System reliability R can be found if confidence level CL, number of units n, and number of failures r are known. Given the following data:
- CL = 0.8
- n = 20
- r = 1
the number of successes s is:
- [math]\displaystyle{ s = n – r = 19 }[/math]
and the posterior distribution is calculated as:
- [math]\displaystyle{ \alpha\,\!=\alpha\,\!_{0}+s=21.76333 }[/math]
- [math]\displaystyle{ \beta\,\!=\beta\,\!_{0}+r=1.44363 }[/math]
- [math]\displaystyle{ R=\text{BetaINV}\left(1-CL,\alpha\,\!,\beta\,\!\right)=0.902996 }[/math]
The confidence level CL can be found if system reliability R, number of units n, and number of failures r are known. Given the following data:
- R = 0.9
- n = 20
- r = 1
the number of successes s is:
- [math]\displaystyle{ s = n – r = 19 }[/math]
and the posterior distribution is calculated as:
- [math]\displaystyle{ \alpha\,\!=\alpha_{0}+s=21.76333 }[/math]
- [math]\displaystyle{ \beta\,\!=\beta_{0}+r=1.44363 }[/math]
- [math]\displaystyle{ CL=\text{BetaDist}\left(R,\alpha,\beta\right)=0.812164 }[/math]
The number of units n can be found if system reliability R, confidence level CL, and number of failures r are known. Given the following data:
- R = 0.9
- CL = 0.8
- r = 1
the Number of Units utility in the Non-Parametric Binomial tab of the Design a Reliability Demonstration Test window can be used to solve for n.

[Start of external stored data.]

@[simp] theorem State.closeRules_stamp (s : State) (g : GridSet) (cells : List RawCell) :
    (s.closeRules g cells).stamp = s.stamp := by
  simp [State.closeRules, State.foldl_stamp]

@[simp] theorem State.closeEpoch_stamp (s : State) (g : GridSet) (byLimit overrun : Bool) :
    (s.closeEpoch g byLimit overrun).stamp = s.stamp := by
  simp [State.closeEpoch, State.foldl_stamp]

@[simp] theorem State.settleClose_stamp (s : State) : s.settleClose.stamp = s.stamp := by
  unfold State.settleClose
  split
  · simp [apply_ite State.stamp, State.foldl_stamp]
  · rfl

/-! ## The tick (R469, R472) -/

/-- A tick with no operation waiting updates the counter and says since when r stands at a limit. -/
theorem exec_datestampTick_advances {s : State} (hops : s.stamp.ops = []) (href : s.stamp.refLost = false) :
    Leads .datestampTick s fun u => ∃ p, u.stamp = { s.stamp.advance with pinnedAt := p } := by
  have idle : { s.stamp with ops := [] } = s.stamp := by rw [← hops]
  refine ⟨_, rfl, ?_⟩
  rw [if_neg (by simp [href])]
  simp only [State.settleClose_stamp, hops, applyTimeOps, Bool.false_eq_true, if_false]
  generalize ticked : State.portsTick _ = t
  have advanced : t.stamp = s.stamp.advance := by
    rw [← ticked]
    simp [idle]
  rw [← advanced]
  split
  · split
    · exact ⟨t.stamp.pinnedAt, rfl⟩
    · exact ⟨some t.now, rfl⟩
  · exact ⟨none, rfl⟩

theorem toNat_and_low32 (a : BitVec 64) : (a &&& 0xFFFFFFFF#64).toNat = a.toNat % 2 ^ 32 := by
  rw [BitVec.toNat_and]
  exact Nat.and_two_pow_sub_one_eq_mod _ 32

theorem setWidth_shiftRight_high32 (a : BitVec 64) : (a >>> 32).setWidth 32 = BitVec.ofNat 32 (a.toNat / 2 ^ 32) := by
  apply BitVec.eq_of_toNat_eq
  simp [Nat.shiftRight_eq_div_pow]

/-- The fraction after the update with its carry, `t` of the pseudocode of R469. -/
def Stamp.nextFraction (x : Stamp) : Nat := x.fraction.toNat + x.nextAdd % 2 ^ 32

/-- The nanoseconds before the subtraction of R469. -/
def Stamp.nextNanos (x : Stamp) : BitVec 32 :=
  x.nanos + BitVec.ofNat 32 (x.nextAdd / 2 ^ 32) + BitVec.ofNat 32 (x.nextFraction / 2 ^ 32)

theorem Stamp.advance_eq (x : Stamp) :
    x.advance =
      if 1000000000#32 ≤ x.nextNanos then
        { x with
          fraction := BitVec.ofNat 32 x.nextFraction, nanos := x.nextNanos - 1000000000#32, seconds := x.seconds + 1
          r := x.r - x.slew }
      else { x with fraction := BitVec.ofNat 32 x.nextFraction, nanos := x.nextNanos, r := x.r - x.slew } := rfl

/-! ## The slew step keeps the bound (R471, R472) -/

theorem trimOf_add_slew_natAbs_le (x : Stamp) : (trimOf x.inc + x.slew).natAbs ≤ slewM x.timing.slewPpb := by
  unfold Stamp.slew
  split
  · unfold Stamp.hi
    omega
  · split
    · unfold Stamp.lo
      omega
    · unfold Stamp.hi Stamp.lo at *
      omega

/-- INC + s does not wrap, and stays below 6 ns (R469, R471). -/
theorem Stamp.nextAdd_eq {x : Stamp} (h : x.timing.slewPpb ≤ 1000000) :
    (x.nextAdd : Int) = nominalInc + trimOf x.inc + x.slew ∧ x.nextAdd < 6 * 2 ^ 32 := by
  have bound := trimOf_add_slew_natAbs_le x
  have inc : x.inc = BitVec.ofInt 64 (nominalInc + trimOf x.inc) := by
    rw [BitVec.ofInt_add, trimOf, BitVec.ofInt_toInt, BitVec.ofInt_natCast, BitVec.add_comm, BitVec.sub_add_cancel]
  have sum : x.inc + BitVec.ofInt 64 x.slew = BitVec.ofInt 64 (nominalInc + trimOf x.inc + x.slew) := by
    rw [BitVec.ofInt_add, ← inc]
  unfold Stamp.nextAdd
  rw [sum, BitVec.toNat_ofInt]
  unfold slewM at bound
  unfold nominalInc
  omega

The figure above shows that, in this case, n = 28.925085. The posterior distribution can now be calculated as [math]\displaystyle{ s=n-r=27.925085 }[/math] [math]\displaystyle{ \alpha=\alpha_{0}+s=30.688416 }[/math] [math]\displaystyle{ \beta=\beta_{0}+r=1.44363 }[/math]

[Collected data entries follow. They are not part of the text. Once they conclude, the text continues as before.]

-- ==== Sys2Proof/Machine/State.lean ====
section
/-! DEFINITION. The machine's state (spec/10_state.md), the ways a step can stop, and the state after reset
(rule R600 of spec/70_reset_and_hazards.md). Plain data only. -/

namespace Sys2Proof.Machine

/-- The four flags, bits 7 to 4 of F; bits 3 to 0 always read 0 and are no state (rule R22). -/
structure Flags where
  z : Bool
  n : Bool
  h : Bool
  c : Bool
  deriving DecidableEq, Repr

/-- What the latch `fatal` can hold (rules R28 and R421). -/
inductive FatalReason where
  /-- An undefined opcode and its address (rule R377). -/
  | illegalOpcode (op : Byte) (pc : Word)
  /-- The address of a STOP (rule R373). -/
  | stopUnmodelled (pc : Word)
  deriving DecidableEq, Repr

/-- CPU registers and hidden CPU state (rules R20 to R28). -/
structure Cpu where
  a : Byte
  f : Flags
  b : Byte
  c : Byte
  d : Byte
  e : Byte
  h : Byte
  l : Byte
  sp : Word
  pc : Word
  ime : Bool
  imePending : Bool
  halted : Bool
  fatal : Option FatalReason
  deriving DecidableEq, Repr

/-- Interrupt controller: IF (5 bits, rule R30) and IE (8 bits, rule R31). -/
structure Irq where
  req : BitVec 5
  enable : Byte
  deriving DecidableEq, Repr

/-- Timer (rules R33 to R36). -/
structure Timer where
  div16 : Word
  tima : Byte
  tma : Byte
  tac : BitVec 3
  deriving DecidableEq, Repr

/-- States of the OAM DMA controller (rule R37). -/
inductive DmaState where
  | idle | startDelay | transfer
  deriving DecidableEq, Repr

/-- OAM DMA controller (rules R37 to R40). -/
structure Dma where
  state : DmaState
  delay : Nat
  index : Nat
  page : Byte
  deriving DecidableEq, Repr

/-- PPU modes (rule R48). -/
inductive PpuMode where
  | hblank | vblank | oamScan | draw
  deriving DecidableEq, Repr

/-- A copy of the four bytes of an OAM entry (rules R52 and R61). -/
structure OamEntry where
  y : Byte
  x : Byte
  tile : Byte
  attr : Byte
  deriving DecidableEq, Repr

/-- PPU registers and control state (rules R41 to R53). -/
structure Ppu where
  lcdc : Byte
  statSel : BitVec 4
  scy : Byte
  scx : Byte
  ly : Byte
  lyc : Byte
  bgp : Byte
  obp0 : Byte
  obp1 : Byte
  wy : Byte
  wx : Byte
  mode : PpuMode
  lineDot : Nat
  windowLine : Byte
  windowUsed : Bool
  lineSprites : List OamEntry
  lycFlag : Bool
  deriving DecidableEq, Repr

/-- Phases of the pixel fetcher (rule R54). -/
inductive Phase where
  | fetchTileId | fetchDataHigh | fetchDataLow | sleep | push
  deriving DecidableEq, Repr

/-- A sprite picked for the current group with its two latched bytes (rule R57). -/
structure Fetched where
  entry : OamEntry
  lo : Byte
  hi : Byte
  deriving DecidableEq, Repr

/-- Pixel fetcher and FIFO (rules R54 to R58). A FIFO entry is a shade (rule R58; log entry 10). -/
structure Fetcher where
  phase : Phase
  fetchX : Nat
  fifoX : Nat
  lineX : Nat
  pushedX : Nat
  bgwTile : Byte
  bgwRow : BitVec 3
  bgwLo : Byte
  bgwHi : Byte
  fetched : List Fetched
  fifo : List (BitVec 2)
  deriving DecidableEq, Repr

/-- Bytes by address, addresses strictly rising; an address that is not listed has not been written (Memory.lean). -/
abbrev Memory := List Host.Cell

/-- Pixels of a frame buffer by number y * 160 + x, numbers strictly rising; a number that is not listed has not been
written (rule R63; log entry 11). -/
abbrev FrameBuf := List (Nat × BitVec 2)

/-- The cartridge behind 0x0000 to 0x7FFF and 0xA000 to 0xBFFF (rule R84). -/
inductive Cart where
  /-- The reference cartridge: an image at 0x0000 to 0x7FFF, and 0xFF at 0xA000 to 0xBFFF. -/
  | romOnly (rom : Memory)
  /-- Any other cartridge: its own state, on which `Config.cartRead` and `Config.cartWrite` work (log entry 5). -/
  | external (st : List Byte)
  deriving DecidableEq, Repr

/-- What the environment does at one step boundary: whether it sets IF bit 3 and whether bit 4 (rule R408). -/
structure ExtRequest where
  serial : Bool
  joypad : Bool
  deriving DecidableEq, Repr

/-- Everything the machine holds. `mcycles`, `extReads`, `extTurns` and `extRequests` are the model's own fields
(INVENTORY.md). -/
structure State where
  cpu : Cpu
  irq : Irq
  timer : Timer
  dma : Dma
  ppu : Ppu
  fetcher : Fetcher
  /-- VRAM, WRAM, OAM and HRAM by bus address (rules R59 to R62). -/
  mem : Memory
  cart : Cart
  framebuf : FrameBuf
  frames : List FrameBuf
  extWrites : List (Word × Byte)
  cycles : Nat
  /-- The cost the instruction just executed left for `Advance` (rule R8 `cycles <- n`; log entry 14). -/
  mcycles : Nat
  /-- How many answers `EXT.ext_read` has given (log entry 6). -/
  extReads : Nat
  /-- How many turns the environment has had: the number of the next step boundary (log entry 7). -/
  extTurns : Nat
  /-- What is known beforehand of the environment's coming turns, nothing at reset: a turn not listed is a free value
  (log entry 7). -/
  extRequests : List ExtRequest
  deriving DecidableEq, Repr

/-- Why a step has no next state: the latch `fatal` was set before it, and "Step is not defined on a state with
fatal ≠ none" (rule R421). -/
inductive Fault where
  /-- Raised by `step` on a state whose latch holds an undefined opcode (rule R377). Safe: the spec gives no step. -/
  | illegalOpcode (op : Byte) (pc : Word)
  /-- Raised by `step` on a state whose latch holds a STOP (rule R373). Safe: the spec gives no step. -/
  | stopUnmodelled (pc : Word)
  deriving DecidableEq, Repr

/-- An instruction the model gives no meaning. -/
inductive Refusal where
  /-- Raised by an arm of `exec` without a meaning. Safe. No arm raises it. -/
  | notModelled (mnemonic : String)
  deriving DecidableEq, Repr

/-- The outcome of one instruction or one step. -/
abbrev Result := Host.Outcome State Fault Refusal

/-- The state after reset (rule R600). The memories, the frame buffer and the cartridge image list nothing, so all
their bytes are free values (log entries 3, 4 and 11); nothing is known of the environment's turns either (log
entry 7). -/
def State.reset : State where
  cpu :=
    { a := 0x01, f := { z := true, n := false, h := true, c := true }, b := 0x00, c := 0x13, d := 0x00, e := 0xD8,
      h := 0x01, l := 0x4D, sp := 0xFFFE, pc := 0x0100, ime := false, imePending := false, halted := false,
      fatal := none }
  irq := { req := 0x01, enable := 0x00 }
  timer := { div16 := Config.div16Reset, tima := 0x00, tma := 0x00, tac := 0 }
  dma := { state := .idle, delay := 0, index := 0, page := 0xFF }
  ppu :=
    { lcdc := 0x91, statSel := 0, scy := 0x00, scx := 0x00, ly := 0x00, lyc := 0x00, bgp := 0xFC, obp0 := 0xFF,
      obp1 := 0xFF, wy := 0x00, wx := 0x00, mode := .oamScan, lineDot := 0, windowLine := 0, windowUsed := false,
      lineSprites := [], lycFlag := true }
  fetcher :=
    { phase := .fetchTileId, fetchX := 0, fifoX := 0, lineX := 0, pushedX := 0, bgwTile := 0, bgwRow := 0, bgwLo := 0,
      bgwHi := 0, fetched := [], fifo := [] }
  mem := []
  cart := .romOnly []
  framebuf := []
  frames := []
  extWrites := []
  cycles := 0
  mcycles := 0
  extReads := 0
  extTurns := 0
  extRequests := []

end Sys2Proof.Machine
end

which results in a confidence level of [math]\displaystyle{ CL=1-1-\text{BetaDist}\left(R,\alpha,\beta\right)=0.91775 }[/math] Since the confidence level (0.91775) is greater than that which is required (0.8), we can reduce the number of units n until the calculated confidence level is close to the required value of 0.8. This results in the number of units n = 19.31.